Day 1

Porters weigh their loads at the ranger station before beginning a trek. They are limited to carrying 15 kilos of supplies plus their personal gear. Mostly they carry the gear on their heads or shoulders, not like a backpack.

Porters weigh their loads at the ranger station before beginning a trek. They are limited to carrying 15 kilos of supplies plus their personal gear. Mostly they carry the gear on their heads or shoulders, not like a backpack.

The day began in sunshine at the Impala Hotel in Arusha with the loading of our duffels full of gear into the Land Rover. We drove a couple of hours to the “gate” to the national park. We registered and the porters brought their loads to be weighed. Porters are restricted to carrying 15 kilos (about 32 pounds) plus their personal gear. Our crew consisted of the guide, two assistant guides, a cook, a waiter, a camp manager and a dozen or so porters. That seems like a lot of people but there is also a lot of gear and fresh food to carry.

I would like to say our arrival at the park began well, but it didn’t.

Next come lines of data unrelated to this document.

/-- A delivered voucher is judged with its use-by day reconstructed while the day is known. With the right tag, well formed, of
an ELIGIBLE serial, not past its use-by day and with room it is staged: the staged record is the live one with the voucher's
effect and its serial marked, and the commit's first write begins with its image. BADTAG, BADFORM and EXPIRED refuse it for good
with a receipt that retires its key, or owe that receipt, and raise VOUCHER-REFUSED. A DUPLICATE is answered so and changes
nothing. AHEAD and FULL keep it in the list, with one receipt if one can be made. A receipt that brings the counter to its
reserve asks for a commit. While HELD it waits in the list as it is, while another application is in flight it waits unexamined;
a full list drops its highest entry for a newcomer of a lower serial, one not yet examined being answered NOT-TAKEN, and a list
that refuses it makes it NOT-TAKEN; one whose serial the list holds is answered PENDING. An account that does not listen takes none. A tag matches that is the voucher's own under the
key; ENERGY of 1 to 99,999, TIME of 1 to 9,600, and OWNERSHIP and CLEAR of 0 are well formed; the list takes an entry at its
serial's place; and a voucher is not taken, as the delivering block is told, exactly where the list refuses it while another
application is in flight, under HELD, or as AHEAD or FULL. A use-by day known whole stays as it is, a residue stays one while
the time is UNSET and is reconstructed against the day otherwise. The application's verified mark is the model's own
(notes/assumptions/28.md), and so is the arrival of an answer in transit (notes/assumptions/1.md). -/
def Obligations.DeliveredVouchers : Prop :=
  (∀ (st : TimeState) (day n : Nat), useByNow st day (.full n) = .full n ∧ fullUseBy (.full n) = n
    ∧ (st = .unset → useByNow st day (.residue n) = .residue n)
    ∧ (st ≠ .unset → useByNow st day (.residue n) = .full (reconstruct n day)))
  ∧ (∀ (key : List Byte) (v : Voucher), (tagMatches key v = true ↔ v.tag = voucherTag key v)
    ∧ (voucherWellFormed v = true ↔ v.kind = 1 ∧ 1 ≤ v.amount ∧ v.amount ≤ 99999
      ∨ v.kind = 2 ∧ 1 ≤ v.amount ∧ v.amount ≤ 9600 ∨ v.kind = 3 ∧ v.amount = 0 ∨ v.kind = 4 ∧ v.amount = 0))
  ∧ (∀ (e : PendingEntry) (l m : List PendingEntry), (∀ x : PendingEntry, x ∈ l → x.voucher.serial ≤ e.voucher.serial) →
    (∀ x : PendingEntry, m.head? = some x → e.voucher.serial < x.voucher.serial) → insertEntry e (l ++ m) = l ++ e :: m)
  ∧ (∀ (c : Controller) (v w : Voucher) (refused : Prop), accountOpen c →
    w = { v with useBy := useByNow c.clock.timeState c.clock.day v.useBy } →
    (refused ↔ 4 ≤ c.account.pendingOwn.length
      ∧ ∀ e : PendingEntry, c.account.pendingOwn.getLast? = some e → e.voucher.serial ≤ v.serial) →
    (deliveryTaken v c = false ↔
      (∀ e : PendingEntry, e ∈ c.account.pendingOwn → e.voucher.serial ≠ v.serial) ∧ refused
      ∧ (c.account.flight.isSome = true ∨ c.account.live.held = true
        ∨ tagMatches (ownKey c) w = true ∧ voucherWellFormed w = true
          ∧ (classify c.account.live.base c.account.live.marks v.serial = .ahead
            ∨ classify c.account.live.base c.account.live.marks v.serial = .eligible
              ∧ (c.clock.timeState = .set → c.clock.day ≤ fullUseBy w.useBy)
              ∧ (v.kind = 1 ∧ 999999 < c.account.live.energy + v.amount
                ∨ v.kind = 2 ∧ 34560000 < c.account.live.timeCredit + 3600 * v.amount)))))
  ∧ (∀ (c : Controller) (v : Voucher) (who : Option Nat), (c.account.live.commissioned = false ∨ c.decommissioning = true) →
    deliver v who c = c ∧ deliveryTaken v c = false)
  ∧ (∀ (c : Controller) (v : Voucher) (who : Option Nat), accountOpen c →
    (∀ e : PendingEntry, entryWith v.serial c.account.pendingOwn = some e →
      deliver v who c = { c with inTransit := c.inTransit ++ answerSent who .pending })
    ∧ (entryWith v.serial c.account.pendingOwn = none → c.account.flight.isSome = true →
      (c.account.pendingOwn.length < 4 → deliver v who c = { c with
        account := { c.account with
          pendingOwn := insertEntry ⟨v, false, false, true, none, who⟩ c.account.pendingOwn
          pass := c.account.pass.map (fun l => l.filter (fun n => !decide (n = v.serial))) } })
      ∧ (4 ≤ c.account.pendingOwn.length → (∀ e : PendingEntry, c.account.pendingOwn.getLast? = some e →
          e.voucher.serial ≤ v.serial) →
        deliver v who c = { c with inTransit := c.inTransit ++ answerSent who .notTaken })
      ∧ ∀ e : PendingEntry, 4 ≤ c.account.pendingOwn.length → c.account.pendingOwn.getLast? = some e →
        v.serial < e.voucher.serial → deliver v who c = { c with
          account := { c.account with
            pendingOwn := insertEntry ⟨v, false, false, true, none, who⟩ c.account.pendingOwn.dropLast
            pass := c.account.pass.map (fun l => l.filter (fun n => !decide (n = v.serial))) }
          inTransit := c.inTransit ++ (if e.unexamined then answerSent e.answerTo .notTaken else []) })
    ∧ (entryWith v.serial c.account.pendingOwn = none → c.account.live.held = true → c.account.flight = none →
      c.account.pass = none → ∀ (l : List PendingEntry) (a : Answer) (dropped : List Instr),
      (c.account.pendingOwn.length < 4 ∧ a = .pending ∧ dropped = []
          ∧ l = insertEntry ⟨v, false, false, false, none, none⟩ c.account.pendingOwn
        ∨ ∃ e : PendingEntry, 4 ≤ c.account.pendingOwn.length ∧ c.account.pendingOwn.getLast? = some e
          ∧ (v.serial < e.voucher.serial ∧ a = .pending
              ∧ dropped = (if e.unexamined then answerSent e.answerTo .notTaken else [])
              ∧ l = insertEntry ⟨v, false, false, false, none, none⟩ c.account.pendingOwn.dropLast
            ∨ e.voucher.serial ≤ v.serial ∧ a = .notTaken ∧ dropped = [] ∧ l = c.account.pendingOwn)) →
      deliver v who c = { c with
        account := { c.account with
          pendingOwn := l, passDue := c.account.passDue || l.any (fun e => e.unexamined) }
        inTransit := c.inTransit ++ dropped ++ answerSent who a }))
  ∧ ∀ (c : Controller) (v w : Voucher) (who : Option Nat), accountOpen c → c.account.live.held = false →
    c.account.flight = none → w = { v with useBy := useByNow c.clock.timeState c.clock.day v.useBy } →
    (∀ r : Record, entryWith v.serial c.account.pendingOwn = none → tagMatches (ownKey c) w = true →
      voucherWellFormed w = true → classify c.account.live.base c.account.live.marks v.serial = .eligible →
      (c.clock.timeState = .set → c.clock.day ≤ fullUseBy w.useBy) →
      (v.kind = 1 → c.account.live.energy + v.amount ≤ 999999) →
      (v.kind = 2 → c.account.live.timeCredit + 3600 * v.amount ≤ 34560000) →
      r = { c.account.live with
        energy := if v.kind = 1 then c.account.live.energy + v.amount else if v.kind = 4 then 0 else c.account.live.energy
        timeCredit := if v.kind = 2 then c.account.live.timeCredit + 3600 * v.amount else if v.kind = 4 then 0
          else c.account.live.timeCredit
        owned := if v.kind = 3 then true else if v.kind = 4 then false else c.account.live.owned
        base := (markSerial c.account.live.base c.account.live.marks v.serial).1
        marks := (markSerial c.account.live.base c.account.live.marks v.serial).2 } →
      c.journal.slot = none → c.journal.writeState = .idle → c.journal.newestSeq < 4294967294 → c.power.writeSafe = true →
      deliver v who c = { c with
        account := { c.account with
          staged := some r
          flight := some {
            voucher := w, unchecked := !decide (c.clock.timeState = .set), answerTo := who
            verified := false } }
        journal := { c.journal with
          periodicPending := false, stagedWaiting := false, writeState := .writing
          pages := c.journal.pages.set ((c.journal.newestPage + 1) % 16) .torn
          slot := some {
            kind := .staged, attempt := .first, target := (c.journal.newestPage + 1) % 16, overtaken := false
            image := {
              sequence := c.journal.newestSeq + 1, kit := ownKit c, commissioned := true, owned := r.owned
              energy := r.energy, timeCredit := r.timeCredit, lifeline := r.lifeline, lifelineDay := r.lifelineDay
              base := r.base, marks := r.marks
              reserve := if c.account.live.counter = some c.account.live.reserve ∧ c.account.live.reserve < 65536
                then c.account.live.reserve + 16 else c.account.live.reserve
              chargeRem := c.meter.chargeRem, lifetimeRem := c.meter.lifetimeRem, lifetime := r.lifetime
              bypass := r.bypass, lastStatus := r.lastStatus } } } })
    ∧ (accountQuiet c →
      (tagMatches (ownKey c) w = true → voucherWellFormed w = true → c.account.live.settled v.serial →
        deliver v who c = { c with inTransit := c.inTransit ++ answerSent who .duplicate })
      ∧ (∀ (o : ReceiptOutcome) (a : Answer),
        (tagMatches (ownKey c) w = false ∧ o = .badTag ∧ a = .badTag
          ∨ tagMatches (ownKey c) w = true ∧ voucherWellFormed w = false ∧ o = .badForm ∧ a = .badForm
          ∨ tagMatches (ownKey c) w = true ∧ voucherWellFormed w = true
            ∧ classify c.account.live.base c.account.live.marks v.serial = .eligible ∧ c.clock.timeState = .set
            ∧ fullUseBy w.useBy < c.clock.day ∧ o = .expired ∧ a = .expired) →
        (∀ n k : Nat, receiptRoom c c.account.live n k → deliver v who c = requestIfReserveReached { c with
          account := { c.account with
            live := { c.account.live with counter := some (n + 1) }
            staged := c.account.staged.map (fun r => { r with counter := r.counter.map (· + 1) })
            conditions := setWith .voucherRefused c.account.conditions }
          store := { c.store with
            vouchers := vouchersWithout ⟨.voucher, ownKit c, v.serial⟩ c.store.vouchers
            receipts := c.store.receipts.set k (some {
              receipt := ownReceipt o false v.serial n c.account.live (setWith .voucherRefused c.account.conditions) c
              arrival := c.store.arrivals, own := true })
            retired := retiredWith ⟨.voucher, ownKit c, v.serial⟩ c.store.retired
            arrivals := min 4294967295 (c.store.arrivals + 1) }
          inTransit := c.inTransit ++ answerSent who a })
        ∧ (c.account.live.counter = some c.account.live.reserve → deliver v who c = { c with
          account := { c.account with
            conditions := setWith .voucherRefused c.account.conditions
            pendingOwn := [⟨w, false, false, false, some ⟨o, false⟩, none⟩] }
          inTransit := c.inTransit ++ answerSent who a }))
      ∧ ∀ (o : ReceiptOutcome) (u : Bool), tagMatches (ownKey c) w = true → voucherWellFormed w = true →
        (classify c.account.live.base c.account.live.marks v.serial = .ahead ∧ o = .ahead ∧ u = false
          ∨ classify c.account.live.base c.account.live.marks v.serial = .eligible
            ∧ (c.clock.timeState = .set → c.clock.day ≤ fullUseBy w.useBy)
            ∧ (v.kind = 1 ∧ 999999 < c.account.live.energy + v.amount
              ∨ v.kind = 2 ∧ 34560000 < c.account.live.timeCredit + 3600 * v.amount)
            ∧ o = .full ∧ u = !decide (c.clock.timeState = .set)) →
        (∀ n k : Nat, receiptRoom c c.account.live n k → deliver v who c = requestIfReserveReached { c with
          account := { c.account with
            live := { c.account.live with counter := some (n + 1) }
            staged := c.account.staged.map (fun r => { r with counter := r.counter.map (· + 1) })
            pendingOwn := [⟨w, true, false, false, none, none⟩] }
          store := { c.store with
            receipts := c.store.receipts.set k (some {
              receipt := ownReceipt o u v.serial n c.account.live c.account.conditions c
              arrival := c.store.arrivals, own := true })
            arrivals := min 4294967295 (c.store.arrivals + 1) }
          inTransit := c.inTransit ++ answerSent who .pending })
        ∧ (c.account.live.counter = some c.account.live.reserve → deliver v who c = { c with
          account := { c.account with pendingOwn := [⟨w, false, false, false, none, none⟩] }
          inTransit := c.inTransit ++ answerSent who .pending }))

First, the total fees for foreigners to enter the park and camp and climb Kili is something like $500 or more per person for an eight-day expedition. Plus there are fees for the porters, cook and guides that we have to pay. (All these fees are scheduled to go up July 1.) We had prepaid the outfitter to cover all this but their bank transfer had not gone through the day before. Our lead guide asked if any of us had a credit card that could be charged there at the gate with reimbursement to come later. Although we had the means to help, it seemed unprofessional at the least, so we declined. It took an hour, a number of cell calls and some scrambling back in Arusha to get the fees transferred. By now it was raining pretty hard off and on and we still had to drive some miles to the trailhead. Then the battery in the Rover died and the vehicle had to be jump started. Then the windshield wipers didn’t work, either. Nonetheless, we headed out on the muddy road to our jumping off point, but we were stopped well short of the trailhead. The muddy road became impassable, even in a four-wheel-drive Land Rover. But the crew set up a table and chairs for us to use for lunch. I looked at some of the other trekkers. One had a Camelback water system like mine, but I noticed his hose was covered in insulation. I briefly wondered what I could do at this point to keep my water from freezing before it got to my mouth during our summit push. I would have several days to stew about this. Meanwhile, the Rover went back to pick up the rest of the crew and gear. With all the delays, we didn’t begin our trek until about 3 p.m. – and at about 7,300 feet above sea level short of the actual trailhead by several hundred feet vertical and about three or four kilometers.

And so our trek began rather inauspiciously.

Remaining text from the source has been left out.